Google
More docs on the ARB website.
See also index of helppages.
Last update on 01. Sep 2022 .
Main topics:
Related topics:

The integrated aligners

OCCURRENCE  

ARB_EDIT4/Edit/Integrated Aligners

 

DESCRIPTION  

Currently there are two integrated aligners:

  1. Fast Aligner
  2. Island Hopper (see Subtopic)

The following adjustments and features should apply to both aligners.

We did not test everything yet with island hopper, so some of them are broken. Please mail to devel@arb-home.de if you find something.

 

ADJUSTMENTS  

Align

Align current, marked or selected sequences.
If you type 'CTRL-A' in the main editor window this option is set to align the current species and the aligner gets called.

Reference

The aligner needs a sequence as reference. You can either
  • select a fixed species by name,
  • the consensus of the group containing the aligned species or
  • the next relative(s) found by the selected PT-Server.

If you choose 'Species by name', you may press the 'COPY' button to copy the name of the 'Current Species' to the 'Reference' species. Alternatively you may use CTRL-R while the focus is inside the sequence view (Note: CTRL-R does not work, if ´View differences to selected´ is active).
If you choose 'Auto search by pt_server', the aligner will use the next relative(s) as reference.
  • Please read section about 'Protein alignment with pt_server' below.
  • If the nearest relative has gaps where the sequence to align has bases, the aligner will use the 2nd nearest relative or if that one has gaps too, the 3rd nearest, etc. You can define the maximum number of relatives considered.
  • All used relatives and the number of base positions used from each relative, will be written into the field 'used_rels' (see also ´Mark by reference´).

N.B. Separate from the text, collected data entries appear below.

-- ==== Sys2Proof/Laws/MonitorLine.lean ====
section
/-! SUPPORT. Every command that a line of the monitor spells answers a next state. -/

namespace Sys2Proof.Machine

/-- A line is no command, or the command it spells answers a next state whatever the state. -/
abbrev LineCall.Answers : LineCall → Prop | .run f => ∀ s, ∃ t, f s = .next t | .err _ => True

theorem objectCall_answers (l : List Byte) (f : Nat → Nat → State → Host.Outcome State Fault Refusal)
    (h : ∀ i n s, ∃ t, f i n s = .next t) : (objectCall l f).Answers := by
  unfold objectCall; split
  · exact h _ _
  · trivial

theorem numberCall_answers (l : List Byte) (f : Nat → State → Host.Outcome State Fault Refusal)
    (h : ∀ n s, ∃ t, f n s = .next t) : (numberCall l f).Answers := by
  unfold numberCall; split
  · exact h _
  · trivial

theorem dumpCall_answers (m : MonUnit) (l : List Byte) (a : List (List Byte)) : (dumpCall m l a).Answers := by
  unfold dumpCall; split <;> first | trivial | exact fun _ => ⟨_, rfl⟩

theorem seqCall_answers (m : MonUnit) (l : List Byte) (a : List (List Byte)) : (seqCall m l a).Answers := by
  unfold seqCall; repeat' split
  all_goals first | trivial | exact fun _ => ⟨_, rfl⟩

theorem jfCall_answers (m : MonUnit) (l : List Byte) (a : List (List Byte)) : (jfCall m l a).Answers := by
  unfold jfCall; repeat' split
  all_goals first | trivial | exact fun _ => ⟨_, rfl⟩

theorem wordCall_answers (m : MonUnit) (c : List Byte) : (wordCall m c).Answers := by
  unfold wordCall; repeat' split
  all_goals first | trivial | exact fun _ => ⟨_, rfl⟩

theorem pairCall_answers (m : MonUnit) (c a : List Byte) : (pairCall m c a).Answers := by
  unfold pairCall; repeat' split
  all_goals first
    | trivial
    | exact fun _ => ⟨_, rfl⟩
    | exact objectCall_answers _ _ fun _ _ _ => ⟨_, rfl⟩
    | exact numberCall_answers _ _ fun _ _ => ⟨_, rfl⟩

theorem pokeValue_answers (i n : Nat) (l : List Byte) (e : LineCall) (h : pokeValue i n l = .error e) : e.Answers := by
  unfold pokeValue at h
  repeat' split at h
  all_goals first | cases h; trivial | cases h

theorem lineCall_answers (m : MonUnit) (l : List Byte) : (lineCall m l).Answers := by
  unfold lineCall; split
  · trivial
  · exact wordCall_answers _ _
  · repeat' split
    all_goals first
      | trivial
      | exact fun _ => ⟨_, rfl⟩
      | exact dumpCall_answers _ _ _
      | exact seqCall_answers _ _ _
      | exact jfCall_answers _ _ _
      | exact pairCall_answers _ _ _
      | exact numberCall_answers _ _ fun _ _ => ⟨_, rfl⟩
      | (rename_i h; exact pokeValue_answers _ _ _ _ h)

theorem execMonLine_answers (w : List Byte) (n : Nat) (s : State) : ∃ t, execMonLine w n s = .next t := by
  unfold execMonLine
  repeat' split
  all_goals try exact ⟨_, rfl⟩
  rename_i m l _ _ f e
  have h := lineCall_answers m l
  rw [e] at h
  exact h s
end Sys2Proof.Machine
end

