/-- States and operands that meet the hypotheses of EventRecorder: statusClear; statusClearBits; emergency;
eventPageProgramRefused; eventPageProgram; erRecordRead. -/
theorem witness_EventRecorder_1 :
    (∃ (s : State) (q : Requester) (u : UnitId) (i : Nat) (j : Nat) (v : BitVec 16) (x : Site), (siteAt u i j = some x) ∧ (s.mode.cur ≠ .switchover) ∧ (s.writeErr u i j q (leBytes 2 v.toNat) = 0)) ∧
    (∃ (s : State) (q : Requester) (u : UnitId) (i : Nat) (j : Nat) (v : BitVec 16) (x : Site), (siteAt u i j = some x) ∧ (s.mode.cur ≠ .switchover) ∧ (s.writeErr u i j q (leBytes 2 v.toNat) = 0) ∧ (s.clearable x v.toNat ≠ 0)) ∧
    (∃ (s : State) (m : Emcy) (r : List Emcy), (s.plcaActive s.reporter = false) ∧ (s.emcy = m :: r)) ∧
    (∃ (s : State) (u : UnitId) (e : ErSt) (j : JfSt), ((s.getEr u.code) = e) ∧ ((s.getJf u.code) = j) ∧ (s.canProgram u = true) ∧ (j.busy = false) ∧ (e.due.isEmpty = false) ∧ (e.wraps = false) ∧ ((decide (e.wp % 256 = 0) && j.stale (548 + e.wp / 256)) = false) ∧ (j.page (j.phys (548 + e.wp / 256)) (e.wp % 256) ≠ .blank)) ∧
    (∃ (s : State) (u : UnitId) (e : ErSt) (j : JfSt) (n : Nat) (p : Nat), ((s.getEr u.code) = e) ∧ ((s.getJf u.code) = j) ∧ (s.canProgram u = true) ∧ (j.busy = false) ∧ (e.due.isEmpty = false) ∧ (e.wraps = false) ∧ ((decide (e.wp % 256 = 0) && j.stale (548 + e.wp / 256)) = false) ∧ (p = j.phys (548 + e.wp / 256)) ∧ (p ≠ 0xFFFF) ∧ (j.erase = none) ∧ (j.incomplete.contains p = false) ∧ (j.blocked.contains p = false) ∧ (j.page p (e.wp % 256) = .blank) ∧ (n ≤ 2)) ∧
    (∃ (s : State) (q : Requester) (u : UnitId) (r : Rec) (b : Bool), (s.mode.cur ≠ .switchover) ∧ (s.readErr 0x5200 5 q = 0) ∧ (s.rd (Obj.ER_READ_SEQ u) < (s.getEr u.code).next) ∧ ((s.getEr u.code).oldest ≤ s.rd (Obj.ER_READ_SEQ u)) ∧ ((s.getEr u.code).find (s.rd (Obj.ER_READ_SEQ u)) = some (r, b)) ∧ (b = true ∨ s.sup.vin12 = true)) :=
  ⟨⟨Tests.maint, .firmware, .A, 0x5000, 0, 1, .pwr .A, by decide +kernel, by decide +kernel, by decide +kernel⟩,
   ⟨Tests.maint.raise (.pwr .A) [.PWR_VCORE_FAULT], .firmware, .A, 0x5000, 0, 0xFFFF, .pwr .A, by decide +kernel, by decide +kernel, by decide +kernel, by decide +kernel⟩,
   ⟨{ Tests.up with emcy := [{ index := 0, sub := 0, ty := 7, cls := 0, body := [] }] }, { index := 0, sub := 0, ty := 7, cls := 0, body := [] }, [], by decide +kernel, by decide +kernel⟩,
   ⟨(Tests.pageDue.modEr 0 (fun e => { e with wp := 5 })).modJf 0 (fun j => j.setPage (j.phys 548) 5 .undefined), .A, (Tests.pageDue.modEr 0 (fun e => { e with wp := 5 })).getEr 0, (Tests.pageDue.modJf 0 (fun j => j.setPage (j.phys 548) 5 .undefined)).getJf 0, by decide +kernel, by decide +kernel, by decide +kernel, by decide +kernel, by decide +kernel, by decide +kernel, by decide +kernel, by decide +kernel⟩,
   ⟨Tests.pageDue, .A, Tests.pageDue.getEr 0, Tests.pageDue.getJf 0, 0, (Tests.pageDue.getJf 0).phys 548, by decide +kernel, by decide +kernel, by decide +kernel, by decide +kernel, by decide +kernel, by decide +kernel, by decide +kernel, by decide +kernel, by decide +kernel, by decide +kernel, by decide +kernel, by decide +kernel, by decide +kernel, by decide +kernel⟩,
   ⟨Tests.recRead, .firmware, .A, Tests.recOne, true, by decide +kernel, by decide +kernel, by decide +kernel, by decide +kernel, by decide +kernel, by decide +kernel⟩⟩
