theorem TableRow.srlv (rd rt rs : RegNum) : TableRow.Statement (.srlv rd rt rs) :=
  rType_masked (o' := 63) (a' := 0) (b' := 0) (c' := 0) (d' := 31) (f' := 63)
    rfl rfl rfl BitVec.and_zero BitVec.and_zero BitVec.and_zero rfl rfl

theorem TableRow.srl (rd rt : RegNum) (sa : BitVec 5) : TableRow.Statement (.srl rd rt sa) :=
  rType_masked (o' := 63) (a' := 31) (b' := 0) (c' := 0) (d' := 0) (f' := 63)
    rfl rfl rfl rfl BitVec.and_zero BitVec.and_zero BitVec.and_zero rfl

theorem TableRow.beq (rs rt : RegNum) (offset : BitVec 16) : TableRow.Statement (.beq rs rt offset) :=
  iType_masked (o' := 63) (a' := 0) (b' := 0) (c' := 0)
    rfl rfl rfl BitVec.and_zero BitVec.and_zero BitVec.and_zero

theorem TableRow.bne (rs rt : RegNum) (offset : BitVec 16) : TableRow.Statement (.bne rs rt offset) :=
  iType_masked (o' := 63) (a' := 0) (b' := 0) (c' := 0)
    rfl rfl rfl BitVec.and_zero BitVec.and_zero BitVec.and_zero

theorem TableRow.bgez (rs : RegNum) (offset : BitVec 16) : TableRow.Statement (.bgez rs offset) :=
  iType_masked (o' := 63) (a' := 0) (b' := 31) (c' := 0)
    rfl rfl rfl BitVec.and_zero rfl BitVec.and_zero

theorem TableRow.bgtz (rs : RegNum) (offset : BitVec 16) : TableRow.Statement (.bgtz rs offset) :=
  iType_masked (o' := 63) (a' := 0) (b' := 31) (c' := 0)
    rfl rfl rfl BitVec.and_zero rfl BitVec.and_zero

theorem TableRow.blez (rs : RegNum) (offset : BitVec 16) : TableRow.Statement (.blez rs offset) :=
  iType_masked (o' := 63) (a' := 0) (b' := 31) (c' := 0)
    rfl rfl rfl BitVec.and_zero rfl BitVec.and_zero

theorem TableRow.bltz (rs : RegNum) (offset : BitVec 16) : TableRow.Statement (.bltz rs offset) :=
  iType_masked (o' := 63) (a' := 0) (b' := 31) (c' := 0)
    rfl rfl rfl BitVec.and_zero rfl BitVec.and_zero

theorem TableRow.bgezal (rs : RegNum) (offset : BitVec 16) : TableRow.Statement (.bgezal rs offset) :=
  iType_masked (o' := 63) (a' := 0) (b' := 31) (c' := 0)
    rfl rfl rfl BitVec.and_zero rfl BitVec.and_zero

theorem TableRow.bltzal (rs : RegNum) (offset : BitVec 16) : TableRow.Statement (.bltzal rs offset) :=
  iType_masked (o' := 63) (a' := 0) (b' := 31) (c' := 0)
    rfl rfl rfl BitVec.and_zero rfl BitVec.and_zero

theorem TableRow.j (index : BitVec 26) : TableRow.Statement (.j index) :=
  jType_masked _ index

theorem TableRow.jal (index : BitVec 26) : TableRow.Statement (.jal index) :=
  jType_masked _ index

theorem TableRow.jr (rs : RegNum) : TableRow.Statement (.jr rs) :=
  rType_masked (o' := 63) (a' := 0) (b' := 31) (c' := 31) (d' := 31) (f' := 63)
    rfl rfl rfl BitVec.and_zero rfl rfl rfl rfl

theorem TableRow.jalr (rd rs : RegNum) : TableRow.Statement (.jalr rd rs) :=
  rType_masked (o' := 63) (a' := 0) (b' := 31) (c' := 0) (d' := 31) (f' := 63)
    rfl rfl rfl BitVec.and_zero rfl BitVec.and_zero rfl rfl
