/-- An R-Type encoding whose fields are those of the word or zero, where the test asks for the zero ones. -/
theorem faithful_rType {zero : Bool} {op : BitVec 6} {a b c d : BitVec 5} {f : BitVec 6} (hop : fieldOp w = op)
    (hf : fieldFunct w = f) (henc : encode i = rType op a b c d f)
    (hzero : zero = true ↔ fieldRs w = a ∧ fieldRt w = b ∧ fieldRd w = c ∧ fieldSa w = d)
    (ha : a &&& fieldRs w = a) (hb : b &&& fieldRt w = b) (hc : c &&& fieldRd w = c) (hd : d &&& fieldSa w = d) :
    Faithful w (.checked zero i) := by
  apply faithful_checked
  · rw [henc, rType_eq_iff hop hf, hzero]
  · calc encode i &&& w
        = rType op a b c d f &&& rType op (fieldRs w) (fieldRt w) (fieldRd w) (fieldSa w) f := by
          rw [henc, ← hop, ← hf, rType_fields]
      _ = encode i := by rw [rType_and, ha, hb, hc, hd, BitVec.and_self, BitVec.and_self, henc]

/-- The same for an I-Type encoding. -/
theorem faithful_iType {zero : Bool} {op : BitVec 6} {a b : BitVec 5} (hop : fieldOp w = op)
    (henc : encode i = iType op a b (fieldImm w)) (hzero : zero = true ↔ fieldRs w = a ∧ fieldRt w = b)
    (ha : a &&& fieldRs w = a) (hb : b &&& fieldRt w = b) : Faithful w (.checked zero i) := by
  apply faithful_checked
  · rw [henc, iType_eq_iff hop, hzero]
  · calc encode i &&& w
        = iType op a b (fieldImm w) &&& iType op (fieldRs w) (fieldRt w) (fieldImm w) := by
          rw [henc, ← hop, iType_fields]
      _ = encode i := by rw [iType_and, ha, hb, BitVec.and_self, BitVec.and_self, henc]

/-- A word is made of the fields of MFC0 and MTC0, bits 10..3 as they stand. -/
theorem cp0_fields (w : Word) :
    (fieldOp w ++ fieldRs w ++ fieldRt w ++ fieldRd w ++ fieldCp0Zero w ++ fieldSel w : BitVec (6 + 5 + 5 + 5 + 8 + 3)) =
      w := by
  unfold fieldOp fieldRs fieldRt fieldRd fieldCp0Zero fieldSel
  rw [BitVec.extractLsb'_append_extractLsb'_eq_extractLsb' (show 26 = 21 + 5 from rfl),
    BitVec.extractLsb'_append_extractLsb'_eq_extractLsb' (show 21 = 16 + 5 from rfl),
    BitVec.extractLsb'_append_extractLsb'_eq_extractLsb' (show 16 = 11 + 5 from rfl),
    BitVec.extractLsb'_append_extractLsb'_eq_extractLsb' (show 11 = 3 + 8 from rfl),
    BitVec.extractLsb'_append_extractLsb'_eq_extractLsb' (show 3 = 0 + 3 from rfl)]
  exact BitVec.extractLsb'_eq_self

/-- MFC0 and MTC0, by bits 25..21. -/
theorem faithful_cp0Type {sub : BitVec 5} (hop : fieldOp w = 0b010000#6) (hsub : fieldRs w = sub)
    (henc : encode i = cp0Type sub (fieldRt w) (fieldRd w) (fieldSel w)) :
    Faithful w (.checked (fieldCp0Zero w == 0) i) := by
  subst hsub
  apply faithful_checked
  · rw [henc, beq_iff_eq]
    exact ⟨cp0Type_fields w hop, fun h => by rw [← h]; exact fieldCp0Zero_cp0Type ..⟩
  · calc encode i &&& w
        = cp0Type (fieldRs w) (fieldRt w) (fieldRd w) (fieldSel w) &&&
            (fieldOp w ++ fieldRs w ++ fieldRt w ++ fieldRd w ++ fieldCp0Zero w ++ fieldSel w :
              BitVec (6 + 5 + 5 + 5 + 8 + 3)) := by rw [henc, cp0_fields]
      _ = encode i := by
        rw [henc, cp0Type, hop, BitVec.and_append, BitVec.and_append, BitVec.and_append, BitVec.and_append,
          BitVec.and_append]
        simp only [BitVec.and_self, BitVec.zero_and]

/-- A word is made of the fields of ERET, bits 24..6 as they stand. -/
theorem eret_fields (w : Word) :
    (fieldOp w ++ BitVec.ofBool (fieldCo w) ++ fieldEretZero w ++ fieldFunct w : BitVec (6 + 1 + 19 + 6)) = w := by
  have hco : BitVec.ofBool (fieldCo w) = w.extractLsb' 25 1 := by
    apply BitVec.eq_of_getLsbD_eq
    simp [fieldCo]
  rw [hco]
  unfold fieldOp fieldEretZero fieldFunct
  rw [BitVec.extractLsb'_append_extractLsb'_eq_extractLsb' (show 26 = 25 + 1 from rfl),
    BitVec.extractLsb'_append_extractLsb'_eq_extractLsb' (show 25 = 6 + 19 from rfl),
    BitVec.extractLsb'_append_extractLsb'_eq_extractLsb' (show 6 = 0 + 6 from rfl)]
  exact BitVec.extractLsb'_eq_self

/-- ERET, by bit 25 and funct. -/
theorem faithful_eret (hop : fieldOp w = 0b010000#6) (hco : fieldCo w = true) (hf : fieldFunct w = 0b011000#6) :
    Faithful w (.checked (fieldEretZero w == 0) .eret) := by
  have hw := eret_fields w
  rw [hop, hco, hf] at hw
  apply faithful_checked
  · rw [beq_iff_eq]
    exact ⟨fun hz => by rw [hz] at hw; exact hw, fun h => by rw [← h]; rfl⟩
  · calc encode .eret &&& w
        = (0b010000#6 ++ 1#1 ++ 0#19 ++ 0b011000#6 : BitVec (6 + 1 + 19 + 6)) &&&
            (0b010000#6 ++ 1#1 ++ fieldEretZero w ++ 0b011000#6 : BitVec (6 + 1 + 19 + 6)) :=
          congrArg (encode .eret &&& ·) hw.symm
      _ = encode .eret := by
        simp only [BitVec.and_append, BitVec.and_self, BitVec.zero_and]
        rfl
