-- ==== Sys2Proof/Machine/Core.lean ====
section
/-! DEFINITION. The machine as the host's interface takes it. -/

def Sys2Proof.core : Host.Core :=
  { State := Sys2Proof.Machine.State
    Fault := Sys2Proof.Machine.Fault
    Refusal := Sys2Proof.Machine.Refusal
    step := Sys2Proof.Machine.step
    reset := Sys2Proof.Machine.State.reset }
end

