-- ==== Sys2Proof/Machine/Sequences.lean ====
section
/-! DEFINITION. Command sequences (42_sequences.md): the pseudo-instructions of 30_encoding.md R63, running a sequence, and
the results of ENCODE and DECODE. -/

namespace Sys2Proof.Machine

/-- `U.CHUNK x0 ... xk-1`, the source's `push(chunk)` (R112). -/
def chunk (u : UnitId) (xs : List Byte) : List Instr :=
  xs.map (Instr.ofFields u .push)

/-- `U.ENDWITH x0 ... xk-1`, the source's `end(finalChunk?)` (R114). -/
def endWith (u : UnitId) (xs : List Byte) : List Instr :=
  chunk u xs ++ [Instr.ofFields u .finish 0]

/-- `U.INIT; U.CHUNK ...; U.END`: the form both one-shot functions share (R110, R111). -/
def oneShot (u : UnitId) (xs : List Byte) : List Instr :=
  Instr.ofFields u .init 0 :: endWith u xs

/-- `ENCODE b0 ... bn-1` (R110). -/
def encodeSeq (bs : List Byte) : List Instr :=
  oneShot .enc bs

/-- `DECODE c0 ... cn-1` (R111). -/
def decodeSeq (cs : List Byte) : List Instr :=
  oneShot .dec cs

/-- Run a sequence of commands, each wholly before the next (20_memory.md R42). -/
def runInstrs : List Instr → State → Host.Outcome State Fault Refusal
  | [], s => .next s
  | i :: is, s =>
    match exec i s with
    | .next t => runInstrs is t
    | .fault r => .fault r
    | .refused r => .refused r

/-- The data items at the front of a stream, "up to but not including the `eos`" (R110, R111). -/
def dataItems : List Item → List Byte
  | .byte b :: rest => b :: dataItems rest
  | _ => []

/-- What a sequence appends to a unit's stream, up to the first `eos`; `none` if the run stops. -/
def appended (u : UnitId) (is : List Instr) (s : State) : Option (List Byte) :=
  match runInstrs is s with
  | .next t => some (dataItems ((outOf u t).drop (outOf u s).length))
  | _ => none

/-- The source's `encode(bytes) -> text`, run from a state (R110). -/
def encodeFrom (s : State) (bs : List Byte) : Option (List Byte) :=
  appended .enc (encodeSeq bs) s

/-- The source's `decode(text) -> bytes`, run from a state (R111). -/
def decodeFrom (s : State) (cs : List Byte) : Option (List Byte) :=
  appended .dec (decodeSeq cs) s

/-- The source's `stripNonAlphabetChars` (R122): `RLUT` alone decides. -/
def stripNoise (cs : List Byte) : List Byte :=
  cs.filter (fun c => (rlut c).isSome)

end Sys2Proof.Machine
end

If you enter '0' in 'Data from range only, plus', relative search only uses data from the aligned range. If you enter a value different from '0' the used range will be expanded (positive values) or limited (negative values). When the input field is empty, the complete sequence will be used.
Press 'More settings' to define how relative search works in detail. See ´Nearest relative search´

Range

Align only a part of or the whole sequence.
Several possibilities exist for aligning just a part of the sequence:
  • select 'Positions around cursor' and specify how many positions shall be taken into each direction from the cursor position (Example: If you align 10 columns around position 100 then columns 90-110 will be aligned).
  • if you use 'Selected range' the column range of the selected block will be used.
  • if you select 'Multi-Range by SAI', the specified SAI will be interpreted as a list of ranges. A list of characters defines what is considered a range. All ranges will be aligned.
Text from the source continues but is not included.